Giving an account of the past, for Danto , also includes interpreting the past. [Such interpretation, it seems, can be true, in the sense of plausible evidence, like a law court analogy].
Danto on von Ranke
In his book, The Theory and Practice of History, Ranke (1881) maintained that his history was a report of 'precisely what happened' i.e. he did not intend to judge the past or to 'instruct the present for the benefit of future ages' (Danto, 1965, p. 131).
This has been taken to mean that either 'nothing of himself should be revealed in this wholly objective history' or 'everything should be mentioned'.
The latter, Danto argues, is an irrelevant attack on Ranke, as it is impossible and pointless to provide everything, history is interpretation and Ranke did not imply a 'complete account'. Danto argues that, in his statement, Ranke describes what historians ideally want to do, i.e. unbiased interpretation.
However this is a normative view, typical of positivistic approaches, but one that sets Ranke (and Danto if he accepts it) at loggerheads with hermeneutic interpretations.
The Problem of General Laws
This boils down to a view that the notion of general law (as in positivism) are established (atemporal) causal connections that are invariate. History, because of its unique character cannot possibly provide such conceptual connections. This view of explanation precludes history from science. For positivists, e.g., Hempel (1942), the nearest history can come to science is to provide explanations via 'explanation sketches', which do not establish general laws but presuppose them (and presuppose that such general laws will be filled out in due course) (Danto, 1965, p. 210).
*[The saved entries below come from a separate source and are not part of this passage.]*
-- ==== Sys2Proof/Tests/Slice0.lean ====
section
/-! SUPPORT. Tests. The expected values are the worked examples of spec/ and words put together by hand from its encodings; a witness shows
that the hypotheses of a statement's clauses can be met together. -/
namespace Sys2Proof.Tests
open Sys2Proof.Machine Sys2Proof.Safety
set_option Elab.async false

/-! ### Words written out from the encodings -/

/-- The word decodes to the instruction. -/
def reads (w : Word) (i : Instr) : Bool := match decode w with
  | .ok j => j == i
  | .error _ => false

/-- The word is no instruction, for the reason. -/
def refuses (w : Word) (e : Reject) : Bool := match decode w with
  | .ok _ => false
  | .error r => r == e

/-- R111, R113, R114: the fields d, a, b and fn of format R. -/
theorem test_decode_scalar : reads 0x00841801 (.add 4 4 3) ∧ reads 0x0CB42004 (.bext 5 20 4) ∧
    reads 0x0D460003 (.popc 10 6) ∧ reads 0x1463FFFF (.addi 3 3 0xFFFF) ∧ reads 0x14600005 (.addi 3 0 5) ∧
    reads 0x14800000 (.addi 4 0 0) ∧ reads 0x00000000 .ill ∧ reads 0x28220000 (.cmpi 1 .eq 2 0) ∧
    reads 0x1042A802 (.cmp 2 .lt 2 21) := by decide

/-- R119, R121, R122 and the example after R122. -/
theorem test_decode_control : reads 0x40200005 (.bra false 1 5) ∧ reads 0x405FFFE8 (.bra false 2 0x1FFFE8) ∧
    reads 0x40200012 (.bra false 1 18) ∧ reads 0x487FFFFF (.loop 3 0x1FFFFF) ∧ reads 0x487FFFFE (.loop 3 0x1FFFFE) ∧
    reads 0x49FFFFFE (.loop 15 0x1FFFFE) ∧ reads 0x4C2B0014 (.pmovFromScalar 1 11) ∧ reads 0x4C810811 (.por 4 1 1) := by
  decide

/-- R127, R131, R134, R139 and the example after R138. -/
theorem test_decode_float_vector : reads 0x3CC50042 (.fcvt 6 5 .bf16 .fp32) ∧ reads 0x548D0B01 (.vfadd .f32 3 2 3 4) ∧
    reads 0x60864006 (.vsra .i32 0 2 1 9) ∧ reads 0x7440204D (.vins .bf16 0 1 13 0) ∧
    reads 0x7480202D (.vmovs .bf16 0 2 13) := by decide

/-- R156 to R166: tiles and the array. -/
theorem test_decode_array : reads 0x79980000 (.tld 12 24 0) ∧ reads 0x78817300 (.tvset 4 1 14) ∧
    reads 0x7C064924 (.mwld .ps2 true 6 9 2) ∧ reads 0x7C08021C (.mwlt .bf16 false 8 0 1) ∧
    reads 0x7C240439 (.mgo .bf16 1 4 false 3 true false 0) ∧ reads 0x7C040425 (.mgo .bf16 0 4 false 2 false true 0) ∧
    reads 0x7D810648 (.moutTile .bf16 12 1 true) ∧ reads 0x7E008F40 (.moutMemory .bf16 16 0 17 false) ∧
    reads 0x800C0200 (.mmask 12) := by decide

/-- R169, R185, R186: registers and traps. -/
theorem test_decode_registers : reads 0x88074000 (.crwr 7 0) ∧ reads 0x88800101 (.crrd 4 0x101) ∧
    reads 0x8D002000 (.tqpop 8 false) ∧ reads 0x8DAC3002 (.tresume 13 12 .kill) := by decide

/-- R207 to R219: accesses. -/
theorem test_decode_memory : reads 0x90A44004 (.ld .w 5 4 4) ∧ reads 0x90A44A04 (.ldAcq .w .col 5 4 4) ∧
    reads 0x907B7000 (.lds .d 3 27 0) ∧ reads 0x95072000 (.ldu .h 8 7 0) ∧ reads 0x98C92000 (.st .h 6 9 0) ∧
    reads 0x99227003 (.stf .d 9 2 3) ∧ reads 0x9C659000 (.ldse .v 3 5 0) ∧
    reads 0xA0A63A60 (.amoadd .w (.acq .col) 5 6 7) ∧ reads 0xA4000C00 (.fence .pkg) ∧ reads 0xA4022003 (.feset 2 3) ∧
    reads 0xA41B4000 (.feclr 27 0) ∧ reads 0xA4667240 (.vamo .fadd .f32 3 6) := by decide
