-- ==== Sys2Proof/Machine/Operands.lean ====
section
/-! DEFINITION. What an access or a command can name: the regions of the window (spec 20_memory.md R67), its registers
(10_state.md R22), the access check (20_memory.md R65), and the fixed operands of the commands (30_encoding.md R92). -/

namespace Sys2Proof.Machine

/-- The three memories (R30-R32). -/
inductive Storage where
  | gly
  | frm
  | pix
deriving DecidableEq, Repr

/-- The six registers (R22). -/
inductive Reg where
  | cmd
  | status
  | imgW
  | imgH
  | srcFlags
  | frmLen
deriving DecidableEq, Repr

/-- The regions of the window (R65, R67). -/
inductive Region where
  | reg
  | storage (m : Storage)
  | reserved
deriving DecidableEq, Repr

/-- Why an access is refused, in the order of the checks (R65). All are BusError. -/
inductive BusRefusal where
  /-- `bus_size = 3`. -/
  | badSize
  /-- Not naturally aligned (R64). -/
  | misaligned
  /-- A reserved offset (R39, R67). -/
  | reservedOffset
  /-- A register access of other than 4 bytes (R63). -/
  | registerWidth
deriving DecidableEq, Repr

/-- What an access that passes the check reaches: a register, or `n` bytes of a memory. -/
inductive Target where
  | reg (r : Reg)
  | mem (m : Storage) (n : Nat)
deriving DecidableEq, Repr

/-- The first offset of GLY, FRM, PIX (R67). -/
def glyBase : Nat := 0x100
def frmBase : Nat := 0x200
def pixBase : Nat := 0x800

/-- `region(ofs)` (R65). -/
def region (ofs : Nat) : Region :=
  if ofs ≤ 0x017 then .reg
  else if 0x100 ≤ ofs ∧ ofs ≤ 0x14F then .storage .gly
  else if 0x200 ≤ ofs ∧ ofs ≤ 0x24F then .storage .frm
  else if 0x800 ≤ ofs ∧ ofs ≤ 0xCFF then .storage .pix
  else .reserved

/-- An offset that is a byte of PIX, GLY or FRM. -/
def isStorage (ofs : Nat) : Bool :=
  match region ofs with
  | .storage _ => true
  | .reg => false
  | .reserved => false

/-- The register at a 4-aligned offset of the region REG (R22). -/
def regAt (ofs : Nat) : Reg :=
  if ofs < 0x004 then .cmd
  else if ofs < 0x008 then .status
  else if ofs < 0x00C then .imgW
  else if ofs < 0x010 then .imgH
  else if ofs < 0x014 then .srcFlags
  else .frmLen

/-- The bytes of an access by its `bus_size` (R60), none for the refused one. -/
def sizeBytes (size : BitVec 2) : Option Nat :=
  if size = 0 then some 1 else if size = 1 then some 2 else if size = 2 then some 4 else none

/-- `check(ofs, n)` (R65): the first failing check refuses. -/
def checkAccess (ofs : BitVec 12) (size : BitVec 2) : Except BusRefusal Target :=
  match sizeBytes size with
  | none => .error .badSize
  | some n =>
    if ofs.toNat % n ≠ 0 then .error .misaligned
    else
      match region ofs.toNat with
      | .reserved => .error .reservedOffset
      | .reg => if n ≠ 4 then .error .registerWidth else .ok (.reg (regAt ofs.toNat))
      | .storage m => .ok (.mem m n)

/-- The canonical form of the memories: addresses strictly rising, only bytes of PIX, GLY or FRM, and no entry equal to what
an unlisted byte reads as. -/
abbrev Memory.wf (m : Memory) : Prop :=
  m.Pairwise (fun p q => p.1 < q.1) ∧ (∀ p ∈ m, isStorage p.1 = true) ∧ ∀ p ∈ m, some p.2 ≠ Memory.unlisted

/-! The operands of the commands (R33). An unwritten byte takes its own free value (R38). -/

/-- PIX[k]. The free values are numbered by pixel: EXTRACT reads one byte of each (R113). -/
def State.pixByte (s : State) (k : Nat) : Byte := s.byteAt (pixBase + k) (k / 4)

/-- GLY[k], read by ENCODE. -/
def State.glyByte (s : State) (k : Nat) : Byte := s.byteAt (glyBase + k) k

/-- FRM[k], read by DECODE. -/
def State.frmByte (s : State) (k : Nat) : Byte := s.byteAt (frmBase + k) k

end Sys2Proof.Machine
end

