/-- With a GLY that differs from the state's at its first and its last byte. -/
theorem test_witness_ExtractedBytesAreNibbles :
    setup.dirty = false ∧ exec .extract setup = .next setup.extractGlyphs ∧ setup.extractGlyphs.status.errcode = 0 ∧
    ∀ a, a < 0x100 ∨ 0x150 ≤ a → Memory.read [(0x100, 0x0F), (0x14F, 0x0F)] a = setup.mem.read a := by
  refine ⟨rfl, rfl, by rw [State.extractGlyphs_status]; rfl, fun a ha => ?_⟩
  have h1 : ¬ a = 0x100 := by omega
  have h2 : ¬ a = 0x14F := by omega
  simp only [Memory.read, cellsRead, if_neg h1, if_neg h2]
  rfl

/-- The corner pixels and the corner triples of the demultiplexer. -/
theorem test_witness_DemultiplexerIsABijection :
    glyphOf 15 19 = 15 ∧ rowOf 19 = 4 ∧ colOf 15 = 3 ∧ glyphOf 0 0 = 0 ∧ pixIndex 0 0 0 = 0 ∧
    pixIndex 15 4 3 = pixIndex 15 4 3 ∧ pixIndex 15 4 3 = 1276 := by decide

/-- The hypotheses at the first and the last pixel. -/
theorem test_witness_PixelDecidesOneGlyphBit :
    0 < 16 ∧ 0 < 20 ∧ 15 < 16 ∧ 19 < 20 ∧ setup.dirty = false ∧ setup.srcFlags.getLsbD 0 = true ∧
    setup.srcFlags.getLsbD 1 = true ∧ setup.imgW = 16 ∧ setup.imgH = 20 := by decide

theorem test_witness_EncodeCommand : (glyphs fun _ => 0x0F).dirty = false := rfl

/-- A wrong and a right length. -/
theorem test_witness_DecodeCommand :
    State.reset.dirty = false ∧ State.reset.frmLen ≠ 80 ∧ (framed fun _ => 8).dirty = false ∧ (framed fun _ => 8).frmLen = 80 :=
  ⟨rfl, by decide, rfl, rfl⟩

theorem test_witness_CodecWritesOnlyItsResults :
    exec .encode State.reset = .next State.reset.encodeFrame ∧ State.reset.dirty = false ∧
    exec .decode State.reset = .next (State.reset.raise .schemaMismatch) ∧
    (State.reset.raise .schemaMismatch).status.errcode ≠ 0 := ⟨rfl, rfl, rfl, by decide⟩

/-- Two polls of STATUS as the reads around the issue, for the three statements below. -/
theorem test_witness_reads_between : ∀ r ∈ [readReq .word 0x004, readReq .byte 0x200], r.we = false := by decide

theorem test_witness_EncodeThenDecodeIsIdentity :
    (glyphs fun k => BitVec.ofNat 8 (37 * k + 11)).dirty = false ∧
    ∀ k < 80, (glyphs fun k => BitVec.ofNat 8 (37 * k + 11)).mem.read (0x100 + k) = some (BitVec.ofNat 8 (37 * k + 11)) :=
  ⟨rfl, fun _ h => Memory.read_fill_at [] 0x100 _ h⟩

theorem test_witness_DecodeThenEncodeIsIdentity :
    (framed fun _ => 0xF3).dirty = false ∧ (framed fun _ => 0xF3).frmLen = 80 ∧
    ∀ k < 80, (framed fun _ => 0xF3).mem.read (0x200 + k) = some 0xF3 :=
  ⟨rfl, rfl, fun _ h => Memory.read_fill_at [] 0x200 _ h⟩

theorem test_witness_FrameBitMap :
    setup.dirty = false ∧ exec .extract setup = .next setup.extractGlyphs ∧ setup.extractGlyphs.status.errcode = 0 :=
  ⟨rfl, rfl, by rw [State.extractGlyphs_status]; rfl⟩

theorem test_witness_ErrorsArePrecise :
    State.reset.dirty = false ∧ exec .extract State.reset = .next (State.reset.raise .imageDecodeFailure) ∧
    (State.reset.raise .imageDecodeFailure).status.errcode ≠ 0 := ⟨rfl, rfl, by decide⟩

/-- Two states with the same operands and different memory, for EXTRACT and for DECODE. -/
theorem test_witness_OutcomeIsAFunctionOfTheOperands :
    let u := { State.reset with mem := [(0x100, 1)] }
    State.reset.dirty = false ∧ u.dirty = false ∧ State.reset.srcFlags = u.srcFlags ∧ State.reset.imgW = u.imgW ∧
    State.reset.imgH = u.imgH ∧ State.reset.frmLen = u.frmLen ∧
    exec .extract State.reset = .next (State.reset.raise .imageDecodeFailure) ∧
    exec .extract u = .next (u.raise .imageDecodeFailure) ∧
    exec .decode State.reset = .next (State.reset.raise .schemaMismatch) ∧
    exec .decode u = .next (u.raise .schemaMismatch) := ⟨rfl, rfl, rfl, rfl, rfl, rfl, rfl, rfl, rfl, rfl⟩

theorem test_witness_CompletionNeverWritesTheImage :
    engineStep (issued 0) = .next (issued 0).completeReserved ∧
    engineStep (issued 2) = .next (issued 2).encodeFrame := ⟨rfl, rfl⟩

/-- The first and the last register it covers, and the first and the last byte of the memories. -/
theorem test_witness_WriteWhileBusyIsAHazard :
    (issued 1).status.busy = true ∧ (writeReq .word 0x008 16).we = true ∧ (writeReq .byte 0xCFF 16).we = true ∧
    checkAccess 0x008 2 = .ok (.reg .imgW) ∧ checkAccess 0x014 2 = .ok (.reg .frmLen) ∧
    checkAccess 0x100 0 = .ok (.mem .gly 1) ∧ checkAccess 0xCFF 0 = .ok (.mem .pix 1) := by decide

theorem test_witness_HazardLeavesResultsUnderNoLaw : spoiledRun.dirty = true := by decide

/-- A step that keeps a set sticky bit, and an access with a command in flight. -/
theorem test_witness_StickyBitsClearOnlyAtReset :
    let s := (wr (issued 0) .word 0x000 1)
    step s = .next s.completeReserved ∧ s.host.prog[s.host.pos]? ≠ some .platformReset ∧ s.status.overrun = true ∧
    spoiledRun.status.hazard = true ∧ spoiledRun.status.busy = true := ⟨rfl, by decide, by decide, by decide, by decide⟩

theorem test_witness_EveryAcceptedCommandCompletes :
    let s := { issued 1 with delay := 3, host := { HostAgent.idle with prog := waitLines 0 0 } }
    s.status.busy = true ∧ ∀ line ∈ s.host.prog, line ≠ .platformReset := by decide

/-- The last half word, word and byte of the three memories. -/
theorem test_witness_GrantedAccessStaysInItsMemory :
    checkAccess 0x14E 1 = .ok (.mem .gly 2) ∧ checkAccess 0x24C 2 = .ok (.mem .frm 4) ∧
    checkAccess 0xCFF 0 = .ok (.mem .pix 1) := by decide

theorem test_witness_RefusedAccessChangesNothing :
    checkAccess (readReq .word 0x102).addr (readReq .word 0x102).size = .error .misaligned := by decide

/-- Every clause: each register, GLY while busy, PIX while busy, and GLY while idle. -/
theorem test_witness_HostReadReturns :
    (readReq .word 0x000).we = false ∧ checkAccess 0x000 2 = .ok (.reg .cmd) ∧ checkAccess 0x004 2 = .ok (.reg .status) ∧
    checkAccess 0x008 2 = .ok (.reg .imgW) ∧ checkAccess 0x00C 2 = .ok (.reg .imgH) ∧
    checkAccess 0x010 2 = .ok (.reg .srcFlags) ∧ checkAccess 0x014 2 = .ok (.reg .frmLen) ∧
    checkAccess 0x14F 0 = .ok (.mem .gly 1) ∧ checkAccess 0xCFE 1 = .ok (.mem .pix 2) ∧
    (issued 1).status.busy = true ∧ State.reset.status.busy = false := by decide

theorem test_witness_RegisterWritesStore : State.reset.status.busy = false := by decide

/-- The last word of GLY and the last byte of PIX. -/
theorem test_witness_MemoryWriteThenRead :
    State.reset.status.busy = false ∧ checkAccess 0x14C Width.word.sizeCode = .ok (.mem .gly Width.word.bytes) ∧
    checkAccess 0xCFF Width.byte.sizeCode = .ok (.mem .pix Width.byte.bytes) := by decide

/-- A granted read; an idempotent write while idle and one while busy; a first CMD write. -/
theorem test_witness_OnlyCmdWritesHaveSideEffects :
    (readReq .word 0x004).we = false ∧ checkAccess 0x004 2 = .ok (.reg .status) ∧ (writeReq .byte 0x100 1).we = true ∧
    checkAccess 0x100 0 = .ok (.mem .gly 1) ∧ (issued 1).status.busy = true ∧ State.reset.status.busy = false := by decide

theorem test_witness_WindowAddressesRoundTrip :
    Config.windowOffset (Config.fondantBase + 4095) = some 0xFFF ∧ Config.fondantBase + 4095 = Config.busAddress 0xFFF := by
  refine ⟨?_, rfl⟩
  unfold Config.windowOffset
  rw [if_pos ⟨by omega, by omega⟩, Nat.add_sub_cancel_left]
  rfl

/-- The last lanes a byte, a half word and a word can stand in. -/
theorem test_witness_HostLinePorts :
    (0xFFE : BitVec 12).toNat % 4 ≠ 3 ∧ (0xFFD : BitVec 12).toNat % 4 ≠ 3 ∧
    (0xFFF : BitVec 12).toNat % Width.byte.bytes = 0 ∧ (0xFFE : BitVec 12).toNat % Width.half.bytes = 0 := by decide

theorem test_witness_HostBranches :
    let s := State.reset.loadHost [.label 3, .label 7, .label 7]
    s.host.prog[1]? = some (.label 7) ∧ ∀ q < 1, s.host.prog[q]? ≠ some (.label 7) := by decide

/-- A register, the last byte of FRM and the last word of PIX. -/
theorem test_witness_HostReadsIntoItsTemporary :
    checkAccess 0x014 Width.word.sizeCode = .ok (.reg .frmLen) ∧ checkAccess 0x24F Width.byte.sizeCode = .ok (.mem .frm 1) ∧
    checkAccess 0xCFC Width.word.sizeCode = .ok (.mem .pix 4) := by decide

/-- A stopped host with the block idle, which meets the invariant, the refused access that stops it, and the step that does. -/
theorem test_witness_StepStopsOnlyAtARefusedAccess :
    let s := State.reset.runLine (.read .word 0x102 0)
    let u := State.reset.loadHost [.read .word 0x102 0]
    step s = .fault (.busError 0x102 2) ∧ s.host.halted = some (.busError 0x102 2) ∧ s.status.busy = false ∧
    checkAccess 0x102 2 = .error .misaligned ∧ s.Inv ∧
    step u = .next (u.runLine (.read .word 0x102 0)) ∧
    (u.runLine (.read .word 0x102 0)).host.halted ≠ u.host.halted := by
  refine ⟨rfl, by decide, by decide, by decide, ⟨by decide, ⟨by decide, by decide, by decide⟩, by decide, by decide, by decide,
    fun f h => ?_, by decide⟩, rfl, by decide⟩
  have hf : f = .busError 0x102 2 := by
    have : some (Fault.busError 0x102 2) = some f := h
    exact (Option.some.inj this).symm
  subst hf
  exact ⟨by decide, _, _, rfl⟩

theorem test_witness_GrantedWriteAnswers :
    (writeReq .byte 0x14F 1).we = true ∧ checkAccess 0x14F 0 = .ok (.mem .gly 1) ∧ checkAccess 0x000 2 = .ok (.reg .cmd) := by
  decide

/-- A word of GLY, a byte of PIX and a register, by a write line and by their port values. -/
theorem test_witness_HostLinesGoOn :
    checkAccess 0x14C Width.word.sizeCode = .ok (.mem .gly 4) ∧ checkAccess 0xCFF Width.byte.sizeCode = .ok (.mem .pix 1) ∧
    checkAccess (readReq .word 0x014).addr (readReq .word 0x014).size = .ok (.reg .frmLen) := by decide

/-- Each command's clause, and two reads of the unwritten last byte of PIX with one idle step between them. -/
theorem test_witness_FreeValuesAreNewAtEachUse :
    let s := State.reset
    let r := readReq .byte 0xCFF
    step s = .next s ∧ exec .extract setup = .next setup.extractGlyphs ∧ setup.dirty = false ∧
    setup.extractGlyphs.status.errcode = 0 ∧ exec .encode s = .next s.encodeFrame ∧
    exec .decode (s.setFrmLen 80) = .next ((s.setFrmLen 80).decodeGlyphs (fun i j => (s.setFrmLen 80).frmByte (5 * i + j))) ∧
    ((s.setFrmLen 80).decodeGlyphs (fun i j => (s.setFrmLen 80).frmByte (5 * i + j))).status.errcode = 0 ∧
    r.we = false ∧ checkAccess r.addr r.size = .ok (.mem .pix 1) ∧ s.mem.read (r.addr.toNat + 0) = none ∧
    Host.Core.run Sys2Proof.core 1 (s.busAccess r) = .next (s.busAccess r) ∧ (s.busAccess r).status.busy = false ∧
    (s.busAccess r).mem.read (r.addr.toNat + 0) = none := by
  refine ⟨rfl, rfl, rfl, ?_, rfl, rfl, ?_, rfl, by decide, rfl, rfl, by decide, rfl⟩
  · rw [State.extractGlyphs_status]; rfl
  · rw [State.decodeGlyphs_status]; rfl

theorem test_witness_RecordedFaultsAreNeverCleared :
    step spoiledRun = .next spoiledRun.extractHazard ∧ Fault.hostHazard 0x008 ∈ spoiledRun.faults := ⟨rfl, by decide⟩

/-- A run whose only line has been run. -/
theorem test_witness_FinishedRunStays :
    let s := State.reset.setHost { HostAgent.idle with prog := [.label 0], pos := 1 }
    s.Inv ∧ s.finished := by
  refine ⟨⟨Memory.wf_nil, ⟨rfl, by decide, by decide⟩, rfl, by decide, by decide, fun f h => ?_, List.Pairwise.nil⟩, ?_⟩
  · cases h
  · exact ⟨by decide, rfl, rfl⟩

/-- The reset line, with nothing in flight and with a command in flight that is not due. -/
theorem test_witness_ResetEvent :
    let s := State.reset.loadHost [.platformReset]
    let u := { issued 1 with delay := 1, host := s.host }
    (¬ (s.status.busy = true ∧ s.delay = 0) ∧ s.host.halted = none ∧ s.host.prog[s.host.pos]? = some .platformReset) ∧
    (¬ (u.status.busy = true ∧ u.delay = 0) ∧ u.host.halted = none ∧ u.host.prog[u.host.pos]? = some .platformReset) := by
  decide

/-- A spoiled command in flight, and its completion step. -/
theorem test_witness_EveryStepKeepsTheInvariant :
    spoiledRun.Inv ∧ step spoiledRun = .next spoiledRun.extractHazard := by
  refine ⟨⟨by decide, ⟨by decide, by decide, by decide⟩, by decide, by decide, fun _ => ⟨0x008, by decide⟩, fun f h => ?_,
    by decide⟩, rfl⟩
  cases h

end Sys2Proof.Tests
end

/-! Free values are new at each use (00_scope.md R14, 10_state.md R38, 20_memory.md R72; log entry 3): no step moves the index
`draws` back, and every granted read moves it past the indices it used. -/

namespace Sys2Proof.Machine

/-! The index over lines, steps and runs. -/

@[simp] theorem tick_draws (s : State) : s.tick.draws = s.draws := by rw [tick_frame]

@[simp] theorem afterAccess_draws (s : State) (r : BusReq) (t : Option Nat) : (s.afterAccess r t).draws = s.draws := by
  rw [afterAccess_frame]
[This ignores 'general laws' of the kind 'all history is the history of class conflict' - i.e. ontological presuppositions, which, as in the case of Marx, leads one to see the end of history, by definition, when class conflict ends].
Ashton, P. and Hamilton, P., 2010, History at the Crossroads. Australians and the Past, Sydney, Halstead Press.
Beard, C.,, 1934, 'Written history as an Act of Faith', American History Review, 39, p. 219.
Danto, A.C. 1965, Analytical Philosophy of History. Cambridge, Cambridge University Press.
Hempel, C.G., 1942, 'The function of general laws in history', Journal of Philosophy', 39
Hobsbawm, E., 1981, 'The contribution of history to social science', International Social Science Journal, 33, pp. 624–40.
Kean, H., Review of History at the Crossroads. Australians and the Past, available at http://www.history.ac.uk/reviews/review/1021, accessed 13 May 2013, still available 22 December 2016.
Marwick, A., undated, 'The Fundamentals of History', available at http://www.history.ac.uk/ihr/Focus/Whatishistory/marwick1.html, accessed 13 May 2013, still available 22 December 2016.
Ranke, L. von, 1881, The Theory and Practice of History, W. Humboldt (Ed.), 1973, The European historiography series, Indianapolis, IN: Bobbs-Merrill.